Batch Normalization

3 minute read

Published:

Batch normalization has become an essential deep learning technique. Its purpose is to improve speed and add stability in the learning process by normalizing the value distribution before going into the next layer. This helps reducing the covariate shift

In essence, by normalizing each mini-batch to a zero mean and unit variance, BN ensures that, as the training progresses, each layer sees inputs with a relatively stable distribution.

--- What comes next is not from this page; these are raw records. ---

-- ==== Sys2Proof/Laws/PerInstr.lean ====
section
/-! SUPPORT. The family EncodedForm: an instruction's bytes are as many as its format says and begin with its opcode
(30_encoding.md R80, R82, R90). -/

namespace Sys2Proof.Laws.EncodedForm

/-- In every configuration the encoding of `i` has the length of i's format and i's opcode as its first byte. -/
def Statement (i : Instr) : Prop :=
  ∀ c : Config, (encode c i).length = i.length ∧ (encode c i).head? = some (i.format.opcode c)

theorem movRdImm32 (rd : RegRef) (imm : BitVec 32) : Statement (.movRdImm32 rd imm) := fun _ => ⟨rfl, rfl⟩

theorem movRdRs (rd rs : RegRef) : Statement (.movRdRs rd rs) := fun _ => ⟨rfl, rfl⟩

theorem hlt : Statement .hlt := fun _ => ⟨rfl, rfl⟩

end Sys2Proof.Laws.EncodedForm
end

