-- ==== Sys2Proof/Tests/Slice0.lean ====
section
/-! SUPPORT. Tests of the model, their expected results taken from the spec's vectors (95_test_vectors.md) or written out
from its encodings (30_encoding.md R90), and for each statement with hypotheses a state that meets them. -/

namespace Sys2Proof.Tests

open Sys2Proof Sys2Proof.Machine

/-- A fresh default machine with an image and with Memory given. -/
def machine (mem : Memory) (img : List Byte) : State := { State.fresh .default img with mem := mem }

/-- EAX = 0x11223344 in the default layout (M1 of the vectors). -/
def eaxMem : Memory := [(0, 0x11), (1, 0x22), (2, 0x33), (3, 0x44)]

/-- The state after a step, or the state given where there is none. -/
def after (s : State) : State :=
  match step s with
  | .next t => t
  | _ => s

/-! ### Ill-formed terms are refused (R10, R36, R23) -/

theorem test_wf_default : Config.WellFormed .default := by decide

theorem test_wf_segment_outside : ¬ Config.WellFormed { Config.default with memCapacity := 23 } := by decide

theorem test_wf_same_opcodes : ¬ Config.WellFormed { Config.default with opcHlt := 0x47 } := by decide

theorem test_wf_opcode_46_taken : ¬ Config.WellFormed { Config.default with opcMovRR := 0x46 } := by decide

theorem test_wf_reserved_12 : ¬ Config.WellFormed { Config.default with opcMovRR := 0x12 } := by decide

theorem test_wf_reserved_34 : ¬ Config.WellFormed { Config.default with opcHlt := 0x34 } := by decide

theorem test_wf_port_too_narrow : ¬ Config.WellFormed { Config.default with addrWidth := 11 } := by decide

theorem test_wf_image_too_long : ¬ Config.AcceptsImage { Config.default with maxImageLen := 1 } [0xF4, 0xF4] := by decide

theorem test_wf_unknown_destination : Instr.wf (.movRdImm32 .unknown 0) = false := by decide

theorem test_wf_unknown_source : Instr.wf (.movRdRs (.reg .eax) .unknown) = false := by decide

theorem test_construct_refuses_config :
    construct { Config.default with memCapacity := 23 } [] = .refused .illFormedConfig := rfl

theorem test_construct_refuses_image :
    construct { Config.default with maxImageLen := 0 } [0xF4] = .refused .imageTooLong := rfl

theorem test_wf_added_registered :
    ¬ Config.WellFormed { Config.default with addedEntries := [⟨0xF4, [], .cont⟩] } := by decide

theorem test_wf_added_twice :
    ¬ Config.WellFormed { Config.default with addedEntries := [⟨0x90, [], .cont⟩, ⟨0x90, [.reg], .halt⟩] } := by decide

theorem test_construct_refuses_added_reserved :
    construct { Config.default with addedEntries := [⟨0x12, [], .cont⟩] } [] = .refused .illFormedConfig ∧
      construct { Config.default with addedEntries := [⟨0x34, [], .cont⟩] } [] = .refused .illFormedConfig := ⟨rfl, rfl⟩

/-! ### Decoding, words written out from R90 -/

/-- 01000110, 00001101, then 01111011 and three zero bytes (W5, E1). -/
theorem test_decode_movRdImm32 :
    decode .default 0b01000110 [0b00001101, 0b01111011, 0, 0, 0] = .ok (.base (.movRdImm32 (.reg .ebx) 123), 6) := by decide

/-- 01000111, 00001001, 00001100 (E3). -/
theorem test_decode_movRdRs :
    decode .default 0b01000111 [0b00001001, 0b00001100] = .ok (.base (.movRdRs (.reg .bx) (.reg .eax)), 3) := by decide

/-- 11110100; the bytes after it are not looked at (E4, E11). -/
theorem test_decode_hlt : decode .default 0b11110100 [0x46] = .ok (.base .hlt, 1) := by decide

/-- E5: a sentinel id decodes. -/
theorem test_decode_sentinel : decode .default 0x47 [0x12, 0x0C] = .ok (.base (.movRdRs .unknown (.reg .eax)), 3) := by decide

/-- E7, E8: one byte short. -/
theorem test_decode_truncated :
    decode .default 0x46 [0x0C, 0, 0, 0] = .error .truncatedInstruction ∧
      decode .default 0x47 [0x0C] = .error .truncatedInstruction := by decide

/-- E9, E10: unknown opcodes, also as the last byte. -/
theorem test_decode_unknown :
    decode .default 0x45 [0, 0, 0, 0, 0] = .error .unknownOpcode ∧ decode .default 0x12 [] = .error .unknownOpcode := by
  decide

theorem test_encode_movRdImm32 :
    encode .default (.movRdImm32 (.reg .al) 0x12345678) = [0x46, 0x00, 0x78, 0x56, 0x34, 0x12] := by decide

theorem test_decodeTableWord_movRdImm32 :
    decodeTableWord 48 0x123456780046 = some (.movRdImm32 (.reg .al) 0x12345678) := by decide

theorem test_decodeTableWord_movRdRs : decodeTableWord 24 0x0C0947 = some (.movRdRs (.reg .bx) (.reg .eax)) := by decide

theorem test_decodeTableWord_hlt : decodeTableWord 8 0xF4 = some .hlt := by decide

/-! ### Memory and registers -/

/-- M1, M3, M6 of the vectors. -/
theorem test_memory_big_endian :
    Memory.write .default [] 0 .dword (0x11223344 : BitVec 32) = .ok eaxMem ∧
      Memory.read .default eaxMem 1 .dword = .ok 0x22334400 ∧
      Memory.write .default [] 4094 .dword (1 : BitVec 32) = .error ⟨.addressFault, some 4094⟩ := by decide

/-- W1: the written value is truncated. -/
theorem test_memory_truncates :
    (Memory.write .default [] 100 .word (0x12345 : BitVec 32)).bind (Memory.read .default · 100 .word) = .ok 0x2345 := by
  decide

/-- Writing zero leaves no entry behind. -/
theorem test_memory_zero_is_unlisted : Memory.write .default eaxMem 1 .word (0 : BitVec 16) = .ok [(0, 0x11), (3, 0x44)] := by
  decide

/-- G4, G5: BH is bits 15:8 of EBX. -/
theorem test_register_alias :
    ((writeReg .default [] .ebx 0xAABBCCDD).bind (writeReg .default · .bh 0)).bind (readReg .default · .ebx) =
      .ok 0xAABB00DD := by decide

/-! ### Instructions, one step each -/

/-- W5. -/
theorem test_movRdImm32_ebx :
    after (machine [] [0x46, 0x0D, 0x7B, 0x00, 0x00, 0x00]) =
      { machine [(7, 0x7B)] [0x46, 0x0D, 0x7B, 0x00, 0x00, 0x00] with pc := 6, state := .running } := by decide

/-- I2, on EAX = 0x11223344: only bits 15:8 change. -/
theorem test_movRdImm32_ah :
    (after (machine eaxMem [0x46, 0x04, 0xCD, 0xAB, 0x00, 0x00])).mem = [(0, 0x11), (1, 0x22), (2, 0xCD), (3, 0x44)] := by
  decide

/-- R3: AH is read before EAX is written. -/
theorem test_movRdRs_overlap : (after (machine eaxMem [0x47, 0x0C, 0x04])).mem = [(3, 0x33)] := by decide

/-- R10: an unknown source faults and writes nothing. -/
theorem test_movRdRs_unknown_source :
    after (machine eaxMem [0x47, 0x0C, 0x12]) =
      { machine eaxMem [0x47, 0x0C, 0x12] with
        state := .faulted, fault := some ⟨.unknownRegister, 0, some 0x47, none⟩ } := by decide

/-- H2: pc stays at the `hlt`. -/
theorem test_hlt : after (machine [] [0xF4, 0x12, 0x34]) = { machine [] [0xF4, 0x12, 0x34] with state := .halted } := by decide

/-- W6: an unknown opcode. -/
theorem test_unknown_opcode : (after (machine [] [0x12, 0x34])).fault = some ⟨.unknownOpcode, 0, some 0x12, none⟩ := by decide

/-- W7, W8: the empty image halts, and the step after that is `InvalidState`. -/
theorem test_empty_image :
    stepPort .reset = some (.halted, { State.reset with state := .halted }) ∧
      stepPort { State.reset with state := .halted } =
        some (.faulted .invalidState, { State.reset with state := .halted }) := by decide

/-- The state withFetchWord gives runs the instruction as its next step. -/
theorem test_withFetchWord :
    (after (State.reset.withFetchWord 48 0x0000007B0D46)).mem = [(7, 0x7B)] ∧
      (after (State.reset.withFetchWord 24 0x000C47)).pc = 3 ∧
      (after (State.reset.withFetchWord 8 0xF4)).state = .halted := by decide

/-! ### Ports, extension, assembler -/

/-- T1, T2, T3. -/
theorem test_ports_errors :
    readRegPort .reset 0x13 = .error .unknownRegister ∧
      readMemPort .reset (5000 : BitVec 32) 0b00 = .error .addressFault ∧
      readMemPort .reset (0 : BitVec 32) 0b11 = .error .unsupportedWidth := by decide

/-- An added opcode whose handler jumps to its constant (R97, R137). -/
def jumpEntry : TableEntry where
  opcode := 0x90
  shape := [.const .byte]
  code := .jump (.operand 0)

/-- An added opcode that writes its register's value plus 1 at Memory position 100 and then ends as `tail` says. -/
def storeEntry (tail : Code) : TableEntry where
  opcode := 0x91
  shape := [.reg]
  code := .readReg (.operand 0) (.writeMem (.lit 100) .word (.bin .add (.value 0) (.lit 1)) tail)

/-- The default configuration with entries added, and a fresh machine of it. -/
def extended (added : List TableEntry) (mem : Memory) (img : List Byte) : State :=
  { State.fresh { Config.default with addedEntries := added } img with mem := mem }

/-- A `Jump` to the end of the image is legal, one past it faults with the target (R137). -/
theorem test_jump :
    step (extended [jumpEntry] [] [0x90, 0x02]) =
        .next { extended [jumpEntry] [] [0x90, 0x02] with pc := 2, state := .running } ∧
      step (extended [jumpEntry] [] [0x90, 0x03]) =
        .next { extended [jumpEntry] [] [0x90, 0x03] with
          state := .faulted, fault := some ⟨.addressFault, 0, some 0x90, some 3⟩ } := ⟨rfl, rfl⟩

/-- Hand-computed: AX = 0x3344, so 0x3345 is stored big-endian at 100; pc moves past the 2 bytes. -/
theorem test_added_store :
    step (extended [storeEntry .cont] eaxMem [0x91, 0x08]) =
      .next { extended [storeEntry .cont] (eaxMem ++ [(100, 0x33), (101, 0x45)]) [0x91, 0x08] with
        pc := 2, state := .running } := rfl

/-- The code of 0x91 one byte short is truncated, and the byte is unknown without the entry (R84, R85). -/
theorem test_added_decode_faults :
    (after (extended [jumpEntry] [] [0x90])).fault = some ⟨.truncatedInstruction, 0, some 0x90, none⟩ ∧
      (after (machine [] [0x90, 0x02])).fault = some ⟨.unknownOpcode, 0, some 0x90, none⟩ := by decide
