-- ==== Sys2Proof/Machine/DataPump.lean ====
section
/-! DEFINITION. The data endpoint transfer pump (spec/44_data_endpoints.md): the data IN, data OUT and stall-sent
services. Each runs inside one atomic invocation, when its latch is set. An endpoint is given by its place in the
table. -/

namespace Sys2Proof.Machine

open Sys2Proof

/-- Act on the data endpoint at a place of the table. -/
def withEp (k : Nat) (f : DataEp → State → State) (s : State) : State :=
  match s.deps[k]? with
  | none => s
  | some d => f d s

/-- `complete_data(e)` (R257). -/
def completeData (k : Nat) (s : State) : State :=
  withEp k (fun d s =>
    (notifyIf d.ep.cb ⟨.xferDone, epaOf d.desc, 0, 0, d.ep.moved, d.ep.rem⟩ s).modifyRec k EpRec.completed) s

/-- `service_data_in(e)` (R251, R252). -/
def serviceDataIn (k : Nat) (s : State) : State :=
  withEp k (fun d s =>
    let s1 := s.modifyEp k DataEp.clearLatch
    if d.ep.state ≠ .transmitting ∨ d.pkt ≠ none then s1
    else if d.ep.rem ≠ 0 then
      let chunk := min d.desc.mps d.ep.rem.toNat
      (fifoWrite k d (copyIn s1 d.ep chunk) s1).modifyRec k (fun r => r.advance s1.cfg chunk)
    else completeData k s1) s

/-- A data OUT endpoint received the packet `q` while Receiving and it fits (R256, R260). -/
def dataReceive (k : Nat) (d : DataEp) (q : Packet) (s : State) : State :=
  let s1 := releaseRx k d (copyOut d.ep (fifoRead q q.length) s)
  let s2 := s1.modifyRec k (fun r => r.advance s1.cfg q.length)
  if d.ep.rem.toNat = q.length ∨ q.length < d.desc.mps then completeData k s2 else s2

/-- `service_data_out(e)` (R254 to R256). -/
def serviceDataOut (k : Nat) (s : State) : State :=
  withEp k (fun d s =>
    let s1 := s.modifyEp k DataEp.clearLatch
    match d.pkt with
    | none => s1
    | some q =>
      if d.ep.state ≠ .receiving then
        notify (xferError (epaOf d.desc) .endpointError 0 q.length) (s1.modifyRec k EpRec.hold)
      else if q.length > d.ep.rem.toNat then
        notify (xferError (epaOf d.desc) .rxBufferOverrun d.ep.moved q.length) (s1.modifyRec k EpRec.overrun)
      else dataReceive k d q s1) s

/-- `service_data_stall(e)` of every data endpoint whose `L_STALL[e]` is set (R258; spec/46_events_and_service.md
R315). -/
def serviceDataStalls (s : State) : State := { s with deps := s.deps.map (fun d => { d with stall := false }) }

end Sys2Proof.Machine
end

There’s two main benefits of using BatchNorm.

  1. Speeds up training
  2. Reduces the importance of the initial weights

Algorithm

The algorithm is pretty self explanatory. We first calculate for a batch of $m$ samples the mean ($\mu_{\beta}$ ) and the variance ($\sigma_{\beta}^2$). Then we normalize our sample ($\hat x_i \leftarrow)$ and we use two learnable parameters: $\gamma$ (scale) and $\beta$ (shift).

algorithm-1

$\gamma$ and $\beta$ are important because it allows the network to recover any necessary mean-variance combination if the zero-mean / unit-variance isn’t optimal for the layer.

Difference with Layer Norm

alt text

In a tensor of dimensions ($HW, N, C$) where

  • $N$ (Batch Size) How many samples you’re processing in one pass.
  • C (Channels) The “depth” of each activation map.
  • H (Height) and W (Width) The spatial dimensions of each feature map.  For example a 224×224 image, H = 224 and W = 224 at input.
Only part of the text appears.